## Diagram: Knowledge Distillation for Large Transformer-Based Models
### Overview
This diagram outlines the landscape of knowledge distillation techniques applied to large transformer-based models. It categorizes these techniques based on the domain (Computer Vision and Natural Language Processing) and then further subdivides them by the type of information being distilled.
### Components/Axes
The diagram is structured hierarchically:
1. **Top Level (Blue Rounded Rectangle):** "Knowledge Distillation for Large Transformer-Based Models" - This is the overarching topic.
2. **Second Level (Green and Pink Rectangles):**
* "Computer Vision" (Green)
* "Natural Language Processing" (Pink)
These represent the two primary application domains. Arrows point from the top level to these domains, indicating they are sub-categories.
3. **Third Level (Colored Rectangles with Bold Text):** These represent different distillation approaches within each domain.
* **Under Computer Vision:**
* "Logits-based" (Purple)
* "Hint-based" (Yellow)
* "Others" (Gray)
* **Under Natural Language Processing:**
* "Logits-based" (Purple)
* "Hint-based" (Yellow)
* "API-based" (Orange)
* "Others" (Gray)
Arrows point from the domain rectangles to these sub-categories.
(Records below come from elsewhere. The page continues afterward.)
-- ==== Sys2Proof/Word.lean ====
section
/-! DEFINITION. The words of the part: bytes, the bit fields of its packets and records, its wrapping counters and device time. -/

namespace Sys2Proof

/-- One byte of a packet or of a management record (spec/12, R172). -/
abbrev Byte := BitVec 8

/-- A source number, 0 to 63 (spec/00_scope, section 7). -/
abbrev SourceNo := BitVec 6

/-- A domain number, 0 to 3. -/
abbrev DomainNo := BitVec 2

/-- A stream number within a domain, 0 to 1023. -/
abbrev StreamNo := BitVec 10

/-- An index of the stream store, 0 to 2,047. -/
abbrev StreamIndex := BitVec 11

/-- A gate number, 0 to 255. -/
abbrev GateNo := BitVec 8

/-- A slot number, which is also the tracking tag, 0 to 1023 (spec/02, section 2). -/
abbrev SlotNo := BitVec 10

/-- A priority level, 0 (the highest) to 7, which is also a ladder level. -/
abbrev Level := BitVec 3

/-- A selector of a deadline table entry, 0 to 15 (spec/06, R95). -/
abbrev Selector := BitVec 4

/-- A 32-bit statistical counter, which wraps (spec/00_scope, section 6). -/
abbrev Counter := BitVec 32

/-- Device time in microseconds, 32 bits wide, wrapping (spec/06, R94). -/
abbrev Time := BitVec 32

end Sys2Proof
end

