-- ==== Sys2Proof/Machine/Links.lean ====
section
/-! DEFINITION. The two ports (spec/12): link states, credits, received packets, sessions; and the outside causes: the reference clock and storage errors. -/

namespace Sys2Proof.Machine

/-! ## Link states (R167) -/

/-- The LINK CHANGE condition of a port. -/
def linkCondition : PortId → CondKind
  | .initiator => .initiatorLinkChange
  | .service => .serviceLinkChange

/-- The LINK CHANGE of a port's state as it now stands, with the session number as last announced (R159, R167). -/
def raiseLinkChange (p : PortId) (s : State) : State :=
  raise (linkCondition p) (linkDetail (s.port p).link (s.port p).session) s

/-- A port moves to a link state, which raises its LINK CHANGE (R167). -/
def moveLink (p : PortId) (st : LinkState) (s : State) : State :=
  raiseLinkChange p (modifyPort p (fun q => { q with link := st }) s)

/-- SIGNALLING_DETECTED (R167): DOWN to TRAINING, while reset is not asserted. -/
def execSignallingDetected (p : PortId) (s : State) : Result :=
  .next (if (s.port p).link = .down ∧ s.resetAsserted = false then moveLink p .training s else s)

/-- TRAINING_FAILURE (R167): TRAINING to DOWN. -/
def execTrainingFailure (p : PortId) (s : State) : Result :=
  .next (if (s.port p).link = .training then moveLink p .down s else s)

/-- LINK_LOSS (R167): UP to DOWN. -/
def execLinkLoss (p : PortId) (s : State) : Result :=
  .next (if (s.port p).link = .up then moveLink p .down s else s)

/-- RETRAIN_REQUEST (R167): UP to TRAINING. -/
def execRetrainRequest (p : PortId) (s : State) : Result :=
  .next (if (s.port p).link = .up then moveLink p .training s else s)

/-! ## Credits and packets -/

/-- A credit return raises a port's send credit by one, up to its limit; a port that is not UP receives nothing (R65, R167, R168; log 19). -/
def returnCredit (p : PortId) (s : State) : State :=
  if (s.port p).link = .up ∧ (s.port p).credit < (s.port p).creditLimit then
    modifyPort p (fun q => { q with credit := q.credit + 1 }) s
  else s

/-- FORWARD_CREDIT_RETURN (R65). -/
def execForwardCreditReturn (s : State) : Result := .next (returnCredit .service s)

/-- TRANSMIT_CREDIT_RETURN (R168). -/
def execTransmitCreditReturn (s : State) : Result := .next (returnCredit .initiator s)

/-- A packet enters the receive buffer and its frame is acknowledged (R169). -/
def acceptPacket (p : PortId) (x : Packet) (s : State) : State :=
  modifyPort p (fun q => { q with rx := q.rx ++ [x], partnerCredit := q.partnerCredit - 1, signals := q.signals ++ [.acknowledge] }) s

/-- PACKET_RECEIVED (R168, R169): taken while the port is UP and its receive buffer has room.
A packet sent without credit is not acknowledged, and the link sends it again once a position is free (log 9). -/
def execPacketReceived (p : PortId) (x : Packet) (s : State) : Result :=
  .next (if (s.port p).link = .up ∧ (s.port p).rx.length < Config.rxCapacity then acceptPacket p x s else s)

/-! ## UP (R170) -/

/-- The part announces its own number at an UP and keeps it as the last announced (R170; log 6). -/
def announceOwn (s : State) : State := { s with storedSession := s.ownSession }

/-- The first UP since power-on: number kept, send credit and limit set, receive credit advertised; no slot, queue or table is touched (R168, R170). -/
def firstUp (p : PortId) (credit session : Byte) (s : State) : State :=
  modifyPort p (fun q => { q with
    link := .up, session := session, announced := true, credit := credit.toNat, creditLimit := credit.toNat,
    partnerCredit := Config.rxCapacity, signals := q.signals ++ [.advertise Config.rxCapacity s.ownSession] }) s

/-- A retrain: the credits, the receive buffer and the transmit path are kept (R168, R170). -/
def retrainUp (p : PortId) (s : State) : State :=
  modifyPort p (fun q => { q with link := .up, signals := q.signals ++ [.advertise Config.rxCapacity s.ownSession] }) s

/-- A session change of a link (R91, R171). -/
def sessionChange (p : PortId) (credit session : Byte) (s : State) : State :=
  match p with
  | .initiator => initiatorSessionChange credit session s
  | .service => serviceSessionChange credit session s

/-- An UP, classified by the announced session number (R170). -/
def reachUp (p : PortId) (credit session : Byte) (s : State) : State :=
  let s1 := announceOwn s
  if (s.port p).announced = false then firstUp p credit session s1
  else if session = (s.port p).session then retrainUp p s1
  else sessionChange p credit session s1

/-- UP (R167, R170): the exchange of advertisements completes at a TRAINING port.
A zero-credit advertisement moves the port to DOWN (R167; log 22). LINK CHANGE is the last part of the event (R91, R171). -/
def execUp (p : PortId) (credit session : Byte) (s : State) : Result :=
  .next (if (s.port p).link = .training then
      if credit = 0 then moveLink p .down s else raiseLinkChange p (reachUp p credit session s)
    else s)

/-! ## Outside causes -/

/-- The entry's covered contents or its code change so that the two no longer match (R144). -/
def corrupt (m : Mismatch) (s : State) : State :=
  match m with
  | .source i none => modifySource i (fun e => { e with codeMatches := false }) s
  | .source i (some c) => modifySource i (fun e => { e with toSourceContents := c, codeMatches := false }) s
  | .domain i none => modifyDomain i (fun e => { e with codeMatches := false }) s
  | .domain i (some c) => modifyDomain i (fun e => { e with toDomainContents := c, codeMatches := false }) s
  | .stream i none => s.setStream i { s.stream i with codeMatches := false }
  | .stream i (some c) => s.setStream i { s.stream i with toStreamContents := c, codeMatches := false }

/-- CHECK_CODE_MISMATCH (R144): sends no packet and raises no condition. While reset is asserted there is no table to change (log 12). -/
def execCheckCodeMismatch (m : Mismatch) (s : State) : Result := .next (if s.resetAsserted then s else corrupt m s)

/-- DEVICE_TIME_TICK (R94): device time rises by one, wrapping; it starts at the release of the reset pin (R177; log 12). -/
def execDeviceTimeTick (s : State) : Result :=
  .next (if s.resetAsserted then s else { s with deviceTime := s.deviceTime + 1 })

end Sys2Proof.Machine
end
4. **Fourth Level (Bullet Points):** These list specific examples of models or methods within each distillation approach. Each approach has a brief description of what is being distilled.
### Detailed Analysis
**Computer Vision Domain:**
* **Logits-based (Purple):**
* Description: Output logits
* Examples:
* DeiT
* TinyViT
* **Hint-based (Yellow):**
* Description: Intermediate features
* Examples:
* ViTKD
* ManifoldKD
* **Others (Gray):**
* Description: Other contexts
* Examples:
* GPT4Image
* BLIP
**Natural Language Processing Domain:**
* **Logits-based (Purple):**
* Description: Output logits
* Examples:
* DistilBERT
* MINILLM
* **Hint-based (Yellow):**
* Description: Intermediate features
* Examples:
* MobileBERT
* TinyBERT
* **API-based (Orange):**
* Description: Generated contexts
* Examples:
* PaD
* Lion
* **Others (Gray):**
* Description: Parameters
* Examples:
* Bert-of-theseus
* ProKT
### Key Observations
* The diagram clearly distinguishes between knowledge distillation for Computer Vision and Natural Language Processing.
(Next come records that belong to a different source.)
-- ==== Sys2Proof/Certificates/Slice0/Obligations.lean ====
section
/-! DEFINITION. The statements for the provers about the AG-1024: what each command does, and the laws that every step keeps. The relations they use stand in Sys2Proof/Safety.lean. -/

open Sys2Proof Sys2Proof.Machine

/-- A step takes the front command with the queue's rest, and idles on an empty queue (the model's own queue: log 2, DESIGN CHOICE). -/
def Obligations.StepTakesFrontCommand : Prop :=
  (∀ (c : Instr) (s : State) (rest : List Instr),
    step { s with pending := c :: rest } = exec c { s with pending := rest }) ∧
  (∀ s : State, step { s with pending := [] } = .next { s with pending := [] })

/-- No command faults or is refused by the model, and none touches the queue of waiting commands.
The queue is the model's own (log 2, DESIGN CHOICE), and so is that a command whose event is not enabled answers a next state (log 1, DESIGN CHOICE). -/
def Obligations.EveryCommandAnswers : Prop :=
  ∀ (c : Instr) (s : State), ∃ t, exec c s = .next t ∧ t.pending = s.pending

/-- The power-on values of R19, R25, R65, R94, R95, R108, R116, R130, R131, R145, R148, R149, R157, R160, R167, R168 (the strap pins read 0: log 4, DESIGN CHOICE; the first power-on: log 5, DESIGN CHOICE; the check code kept as a match: log 7, DESIGN CHOICE). -/
def Obligations.PowerOnValues : Prop :=
  (∀ n : SlotNo, (State.reset.slot n).state = .free) ∧ State.reset.freeCount = 1024 ∧
  (∀ g : GateNo, State.reset.gate g =
    { valid := false, ceiling := 1, allowance := 0, placement := .tail, selector := 0, holdQueue := [], references := 0,
      takes := 0, gives := 0, holds := 0, expiries := 0, surplus := 0 }) ∧
  (∀ i : SourceNo, State.reset.source i =
    { state := if i = 0 then .manager else .disabled, cls := .a, limit := if i = 0 then 64 else 16, outstanding := 0,
      admitted := 0, refused := 0, codeMatches := true }) ∧
  (∀ d : DomainNo, State.reset.domain d =
    { valid := false, state := .closed, base := 0, size := 1, mode := none, active := 0, codeMatches := true }) ∧
  (∀ i : StreamIndex, State.reset.stream i =
    { valid := false, takeGate := 0, giveGate := 0, priority := 0, accessA := .none, accessB := .none, selector := 0,
      seen := false, codeMatches := true }) ∧
  (∀ k : Selector, State.reset.deadline k = 0) ∧ (∀ l : Level, State.reset.level l = []) ∧
  (∀ k : CondKind, State.reset.cond k = { flag := false, masked := false, count := 0, detail := none }) ∧
  State.reset.freePages = 4096 ∧ State.reset.txPages = 0 ∧ State.reset.compPages = 0 ∧ State.reset.reserve = 512 ∧
  State.reset.slotLow = 64 ∧ State.reset.noticeTarget = 0 ∧ State.reset.clearMode = .onAcknowledge ∧
  State.reset.dispatch = .run ∧ State.reset.deviceTime = 0 ∧ State.reset.answers = [] ∧ State.reset.brief = [] ∧
  State.reset.reports = [] ∧ State.reset.notices = [] ∧ State.reset.runCount = 0 ∧ State.reset.batches = [] ∧
  State.reset.engine = .idle ∧ State.reset.ownSession = 1 ∧
  (∀ p : PortId, (State.reset.port p).link = .down ∧ (State.reset.port p).session = 0 ∧
    (State.reset.port p).credit = 0 ∧ (State.reset.port p).creditLimit = 0 ∧ (State.reset.port p).rx = [])

/-- RESET_ASSERT and RESET_RELEASE (R177, R170). The model's choices: the tables while the pin is asserted (log 12, DESIGN CHOICE) and the release of a pin that is not asserted (log 1, DESIGN CHOICE); that no number is stored here: log 6, DEDUCED. -/
def Obligations.ResetPinDropsAndReleases : Prop :=
  (∀ s : State, ∃ t, exec .resetAssert s = .next t ∧ t.resetAsserted = true ∧ t.initPort.link = .down ∧
    t.svcPort.link = .down ∧ t.ownSession = s.ownSession ∧ t.storedSession = s.storedSession ∧
    t = { State.reset with
      resetAsserted := true, straps := s.straps, ownSession := s.ownSession, storedSession := s.storedSession
      sources := [(s.straps.toNat, { SourceEntry.reset with state := .manager, limit := 64 })]
      noticeTarget := s.straps, pending := s.pending }) ∧
  (∀ (s : State) (straps : SourceNo), s.resetAsserted = true → ∃ t, exec (.resetRelease straps) s = .next t ∧
    (∀ i, t.source i = { SourceEntry.reset with
      state := if i = straps then .manager else .disabled, limit := if i = straps then 64 else 16 }) ∧
    t = { State.reset with
      straps := straps, ownSession := s.storedSession + 1, storedSession := s.storedSession, sources := t.sources
      noticeTarget := straps, pending := s.pending }) ∧
  (∀ (s : State) (straps : SourceNo), s.resetAsserted = false → exec (.resetRelease straps) s = .next s)

/-- The link state moves of R167 that need no advertisement (an event in another link state: log 1, DESIGN CHOICE). -/
def Obligations.LinkStatesMove : Prop :=
  ∀ (p : PortId) (s : State),
    ((s.port p).link = .down → s.resetAsserted = false →
      ∃ t, exec (.signallingDetected p) s = .next t ∧ LinkMoved p .training s t) ∧
    ((s.port p).link ≠ .down ∨ s.resetAsserted = true → exec (.signallingDetected p) s = .next s) ∧
    ((s.port p).link = .training → ∃ t, exec (.trainingFailure p) s = .next t ∧ LinkMoved p .down s t) ∧
    ((s.port p).link ≠ .training → exec (.trainingFailure p) s = .next s) ∧
    ((s.port p).link = .up → ∃ t, exec (.linkLoss p) s = .next t ∧ LinkMoved p .down s t) ∧
    ((s.port p).link ≠ .up → exec (.linkLoss p) s = .next s) ∧
    ((s.port p).link = .up → ∃ t, exec (.retrainRequest p) s = .next t ∧ LinkMoved p .training s t) ∧
    ((s.port p).link ≠ .up → exec (.retrainRequest p) s = .next s)

/-- UP of a link for the first time, and at a retrain (R167, R168, R170). The model's own: a port that is not TRAINING (log 1, DESIGN CHOICE), the record of the advertisements and of the partner's credits (log 10, DESIGN CHOICE), the moment at which the own number is stored (log 6, DEDUCED) and the UP with credit 0 (log 22, DEDUCED). -/
def Obligations.UpIsFirstOrRetrain : Prop :=
  ∀ (p : PortId) (credit session : Byte) (s : State),
    ((s.port p).link = .training → credit ≠ 0 → (s.port p).announced = false →
      ∃ t, exec (.up p credit session) s = .next t ∧
        Raised (linkCondition p) ((2 : Byte) ++ session ++ (0 : BitVec 16))
          (({ s with storedSession := s.ownSession } : State).setPort p { s.port p with
            link := .up, session := session, announced := true, credit := credit.toNat, creditLimit := credit.toNat
            partnerCredit := 16, signals := (s.port p).signals ++ [.advertise 16 s.ownSession] }) t) ∧
    ((s.port p).link = .training → credit ≠ 0 → (s.port p).announced = true → session = (s.port p).session →
      ∃ t, exec (.up p credit session) s = .next t ∧
        Raised (linkCondition p) ((2 : Byte) ++ session ++ (0 : BitVec 16))
          (({ s with storedSession := s.ownSession } : State).setPort p { s.port p with
            link := .up, signals := (s.port p).signals ++ [.advertise 16 s.ownSession] }) t) ∧
    ((s.port p).link = .training → credit = 0 → ∃ t, exec (.up p credit session) s = .next t ∧ LinkMoved p .down s t) ∧
    ((s.port p).link ≠ .training → exec (.up p credit session) s = .next s)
* Both domains share "Logits-based" and "Hint-based" distillation approaches.
* Natural Language Processing has an additional category, "API-based," which is not present in Computer Vision.
* The "Others" category exists in both domains, suggesting a catch-all for methods that don't fit the primary classifications.
* Specific model names are provided as concrete examples for each category, offering a practical view of these distillation techniques.
### Interpretation
This diagram provides a structured taxonomy of knowledge distillation strategies for large transformer models. It illustrates that the core principles of distillation, such as leveraging output logits or intermediate features, are applicable across different AI domains. The divergence in NLP with the "API-based" category suggests that the nature of interaction with large language models (e.g., through APIs) can lead to unique distillation paradigms. The presence of an "Others" category in both domains highlights the evolving nature of research and the potential for novel distillation methods that may not fit neatly into existing frameworks. Overall, the diagram serves as a useful map for understanding the current approaches and potential research directions in making large transformer models more efficient through knowledge distillation.